-- ==== Sys2Proof/Laws/PerInstr.lean ====
section
/-! SUPPORT. The family F of statements over every constructor: a well-formed request announces its body
words in the four bits of word 0 (Table 3-3), and no other command carries a request. -/

namespace Sys2Proof.Laws.F

/-- The request a command carries. -/
def carried : Instr → Option Req
  | .porNAssert => none
  | .supplyMonitorReset _ _ => none
  | .thermalTrip _ => none
  | .thermalRelease _ _ => none
  | .warmNAssert => none
  | .sageWatchdogExpiry => none
  | .pePerstNAssert => none
  | .pePerstNRelease _ => none
  | .trstNAssert => none
  | .porNRelease _ => none
  | .resetClockCheck _ => none
  | .refclkAAbsentTimeout => none
  | .wipeComplete _ => none
  | .wipeTimeout => none
  | .alarmHoldEnd => none
  | .voterDisagreement _ => none
  | .trngHealthFail _ => none
  | .requestBodyTimeout => none
  | .requestReservedClass q _ => some q
  | .sageResponseDeliver _ => none
  | .challenge q => some q
  | .attestation q => some q
  | .tableEditCore q => some q
  | .tableEditPort q => some q
  | .tableEditRed q => some q
  | .tableEditMeter q => some q
  | .tableEditVlan q => some q
  | .tableEditFdb q => some q
  | .tableEditMcast q => some q
  | .tableEditRule q => some q
  | .tableEditBatch q => some q
  | .linkCostSet q => some q
  | .deviceExclude q => some q
  | .routeRecompute q => some q
  | .keySign q _ => some q
  | .keyExchange q _ _ => some q
  | .keyExport q _ => some q
  | .timeStepRequest q => some q
  | .timeSetRequest q => some q
  | .utcOffsetSet q => some q
  | .scheduleLoad q => some q
  | .scheduleSwapRequest q => some q
  | .scheduleSwap _ => none
  | .chiveProgramWrite q => some q
  | .chiveRestartRequest q => some q
  | .personalityRestart q => some q
  | .personalityStop q => some q
  | .personalityStart q => some q
  | .instanceRestart _ _ => none
  | .storeAppendOpen q => some q
  | .storeAppendWrite q => some q
  | .storeAppendCommit q _ _ _ => some q
  | .storeEntryRemove q => some q
  | .storeErase q _ => some q
  | .nvmWriteComplete _ => none
  | .quotaChange q => some q
  | .pointGrantSet q => some q
  | .pointGrantRemove q => some q
  | .pointSubstitute q => some q
  | .pointSubstituteEnd q => some q
  | .subscriptionAppend q => some q
  | .subscriptionRemove q => some q
  | .imageWriteOpen q => some q
  | .imageWriteData q _ => some q
  | .imageWriteCommit q _ _ _ => some q
  | .imageWriteClose q => some q
  | .imageWriteStatus q => some q
  | .imageWriteAbandon _ => none
  | .lifecycleProvision q => some q
  | .lifecycleOperational q _ => some q
  | .lifecycleServiceEntry q _ => some q
  | .lifecycleServiceExit q => some q
  | .lifecycleRetire q _ => some q
  | .ownerRotate q _ => some q
  | .lifecycleColdReset => none
  | .debugUnlock q _ => some q
  | .debugLock q => some q
  | .debugScopeExpiry => none
  | .resetRequest q => some q
  | .requestedWarmReset => none
  | .keyImport q _ _ => some q
  | .ownerCertificateWrite q _ => some q
  | .refclkALoss => none
  | .refclkARestore => none
  | .refclkBLoss => none
  | .servoSample _ _ _ => none
  | .servoStepApply => none
  | .sourceLossTimeout => none
  | .leapSecond => none
  | .ppsOutEdge _ => none
  | .ppsInEdge _ => none
  | .ppsInTimeout => none
  | .irigBFrame _ => none
  | .irigBLossTimeout => none
  | .autonegotiationAttempt _ _ _ => none
  | .linkUp _ _ _ => none
  | .linkDown _ => none
  | .laneFault _ => none
  | .highBer _ => none
  | .frameClassify _ _ _ _ _ => none
  | .frameReceiveEnd _ _ _ _ => none
  | .fdbAgeOut _ _ => none
  | .pauseFrame _ _ => none
  | .pfcFrame _ _ _ => none
  | .pauseQuantaExpiry _ _ => none
  | .pauseWatchdog _ => none
  | .pauseHoldoffEnd _ => none
  | .verifyAttempt _ _ => none
  | .fragmentReceive _ _ => none
  | .ddEntryAgeOut _ _ _ => none
  | .supervisionFrameSend _ => none
  | .cellArrival _ _ _ _ => none
  | .cellAckTimeout _ _ _ => none
  | .planeTestFail _ => none
  | .frameTransmitStart _ => none
  | .frameTransmitEnd _ _ => none
  | .guardianDeadlineDrop _ _ => none
  | .gateEntryBoundary _ => none
  | .ttResume _ => none
  | .guardCut _ => none
  | .guardianCompare _ => none
  | .guardianRearm => none
  | .guardEcc _ => none
  | .instantIssue _ => none
  | .referenceMessageSend _ _ => none
  | .coldStart _ _ => none
  | .refLost _ => none
  | .canGuardCut _ => none
  | .helloSend _ => none
  | .hello _ _ => none
  | .admitFrame _ _ => none
  | .admissionTimeout _ => none
  | .strangerRetry _ => none
  | .neighbourLoss _ => none
  | .lsa _ _ _ _ => none
  | .lsaOriginate => none
  | .lsaAgeOut _ => none
  | .claimHeld => none
  | .pathComputation => none
  | .dataFrame _ _ _ _ => none
  | .streamWindowFree _ _ => none
  | .fabricEgressDiscard _ _ => none
  | .pntBatchSend _ => none
  | .delayExchange _ _ _ _ _ => none
  | .syncSend _ => none
  | .time _ _ _ _ => none
  | .followUpTimeout _ => none
  | .pointUpdate _ => none
  | .pointGet _ => none
  | .dpHoldExpiry _ => none
  | .chatterRelease _ => none
  | .windowClose _ => none
  | .pendingDeliveryWrite _ => none
  | .deliveryWrite _ => none
  | .pntSoeRdWrite _ _ => none
  | .pntHqRdWrite _ _ => none
  | .canFrameReceive _ _ _ => none
  | .canTransmitComplete _ _ => none
  | .canError _ _ => none
  | .busOffRecoveryComplete _ => none
  | .canRecover _ => none
  | .canCounterClear _ => none
  | .wakeReq _ => none
  | .sleepOk _ => none
  | .canCancel _ _ => none
  | .canTxReq _ _ => none
  | .canObjSel _ _ _ => none
  | .canObjDataWrite _ _ _ => none
  | .canPeriodTrigger _ _ => none
  | .canRxTimeout _ _ => none
  | .nmFrameSend _ _ => none
  | .sleepCommand _ _ => none
  | .sleepCommit _ => none
  | .sleepPatternEnd _ => none
  | .wakeEvent _ _ _ _ => none
  | .wakeSettleEnd _ _ => none
  | .maxAwakeExpiry _ _ => none
  | .pinEdge _ _ _ => none
  | .filteredChange _ => none
  | .timedChangeApply _ => none
  | .chiveGroupRestart _ => none
  | .chiveGctrlRestart _ => none
  | .chiveInPop _ => none
  | .chiveOutWrite _ _ => none
  | .lineFrameClose _ => none
  | .lineCharacter _ => none
  | .pulseEnd _ => none
  | .binaryOutputDelivery _ => none
  | .setv _ => none
  | .chiveAdd _ => none
  | .chiveSub _ => none
  | .chiveAddi _ => none
  | .chiveSubi _ => none
  | .chiveAnd _ => none
  | .chiveOr _ => none
  | .chiveXor _ => none
  | .chiveMov _ => none
  | .shri _ => none
  | .shli _ => none
  | .chiveOri _ => none
  | .ldk _ => none
  | .chiveAndi _ => none
  | .driveLevel _ => none
  | .driveDirection _ => none
  | .drivePpsOut _ => none
  | .driveIndexed _ => none
  | .senseShift _ => none
  | .senseLevel _ => none
  | .senseAll _ => none
  | .timeAdd _ => none
  | .timeNow _ => none
  | .timeFromStamp _ => none
  | .timeRead _ => none
  | .timeWrite _ => none
  | .awaitTime _ => none
  | .awaitLevel _ => none
  | .awaitEdge _ => none
  | .awaitFlag _ => none
  | .awaitInstant _ => none
  | .awaitChange _ => none
  | .awaitOutFifo _ => none
  | .chiveBranch _ => none
  | .stamp _ => none
  | .xferTake _ => none
  | .xferGive _ => none
  | .flagSet _ => none
  | .flagClear _ => none
  | .flagSig _ => none
  | .chiveReservedOpcode _ => none
  | .add _ => none
  | .sub _ => none
  | .and _ => none
  | .or _ => none
  | .xor _ => none
  | .andn _ => none
  | .sll _ => none
  | .srl _ => none
  | .sra _ => none
  | .ror _ => none
  | .min _ => none
  | .max _ => none
  | .minu _ => none
  | .maxu _ => none
  | .mul _ => none
  | .mulh _ => none
  | .mulhu _ => none
  | .div _ => none
  | .divu _ => none
  | .rem _ => none
  | .remu _ => none
  | .clz _ => none
  | .ctz _ => none
  | .popc _ => none
  | .bswap _ => none
  | .addi _ => none
  | .andi _ => none
  | .ori _ => none
  | .xori _ => none
  | .shi _ => none
  | .lil _ => none
  | .lih _ => none
  | .cmp _ => none
  | .cmpi _ => none
  | .plog _ => none
  | .ldb _ => none
  | .ldbu _ => none
  | .ldh _ => none
  | .ldhu _ => none
  | .ldw _ => none
  | .stb _ => none
  | .sth _ => none
  | .stw _ => none
  | .aadd _ => none
  | .aswap _ => none
  | .br _ => none
  | .call _ => none
  | .jr _ => none
  | .jalr _ => none
  | .reti _ => none
  | .loop _ => none
  | .repI _ _ => none
  | .repA _ _ => none
  | .smov _ => none
  | .sfil _ => none
  | .scmp _ => none
  | .sscn _ => none
  | .scrc _ => none
  | .sber _ => none
  | .put _ => none
  | .get _ => none
  | .txq _ => none
  | .rxq _ => none
  | .dma _ => none
  | .putCompletion _ _ => none
  | .getCompletion _ _ => none
  | .txqCompletion _ _ => none
  | .rxqCompletion _ => none
  | .dmaCompletion _ _ _ => none
  | .opwait _ => none
  | .mpost _ => none
  | .mrecv _ => none
  | .mlock _ => none
  | .munlk _ => none
  | .mstat _ => none
  | .mailboxOutputArrival _ => none
  | .rdtime _ => none
  | .rand _ => none
  | .wds _ => none
  | .wait _ => none
  | .fence _ => none
  | .brk _ => none
  | .csrr _ => none
  | .csrw _ => none
  | .csrs _ => none
  | .csrc _ => none
  | .instPop _ => none
  | .timerArm _ => none
  | .reservedMajor _ => none
  | .interruptEntry _ => none
  | .engineTimer _ => none
  | .watchdogExpiry _ => none
  | .wdw _ => none
  | .debugHalt _ => none
  | .debugStep _ => none
  | .debugResume _ => none
  | .outboxRelease _ _ => none
  | .epochEnd _ _ _ => none
  | .epochCommit _ => none
  | .commitDeadlineMiss _ _ => none
  | .signatureMismatch _ => none
  | .plausibilityFail _ => none
  | .restoreComplete _ _ _ => none
  | .replayEnd _ _ => none
  | .eccCorrectable _ => none
  | .eccUncorrectable _ => none
  | .scrubLate => none
  | .bankStarve _ _ => none
  | .fatalError _ => none
  | .dumpNvmWriteComplete => none
  | .fatalReset => none
  | .fatalRecordLatch => none
  | .reasonOnlyDumpWrite => none
  | .dumpCopyComplete => none
  | .dumpEraseComplete => none
  | .dumpClear => none
  | .dumpRelease => none
  | .planningCycle _ _ => none
  | .railSettle _ _ => none
  | .fastGuardTrip _ _ => none
  | .stepDeferApply _ => none
  | .pmbAlert _ => none
  | .ledgerWriteComplete _ => none
  | .mbnTxWrite _ _ => none
  | .mbnPop _ => none
  | .mbnLockRead _ => none
  | .mbnLockRelease _ => none
  | .hostReset => none
  | .mailboxLockBreak _ => none
  | .portStatSnap _ => none
  | .portStatClear _ => none
  | .captureReadAdvance _ => none
  | .irqVarm _ _ => none
  | .msiXMessage _ => none
  | .powerStateChange _ => none
  | .wideRegisterRead _ _ => none
  | .registerWrite _ _ => none
  | .supplyMonitorRelease _ _ => none
  | .holdoverMaxExpiry => none
  | .selfRefStepHoldEnd => none
  | .timeUnlockedAlarm => none
  | .ttUnqualifiedAlarm => none
  | .throttleAlarm => none
  | .refclkBRestore => none
  | .timeMark _ _ _ => none
  | .arbitration _ _ => none
  | .dramIslandFailure _ => none
  | .pcieConfigurationWrite _ _ _ => none
  | .jtagTapInstruction _ _ => none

◇ ◇ ◇ ◇ ◇

§ **WORK REQUEST**
Select every line in the material above where the string "carries" occurs, and copy it.

§ **EXERCISE SOLUTION**
words in the four bits of word 0 (Table 3-3), and no other command carries a request. -/
/-- The request a command carries. -/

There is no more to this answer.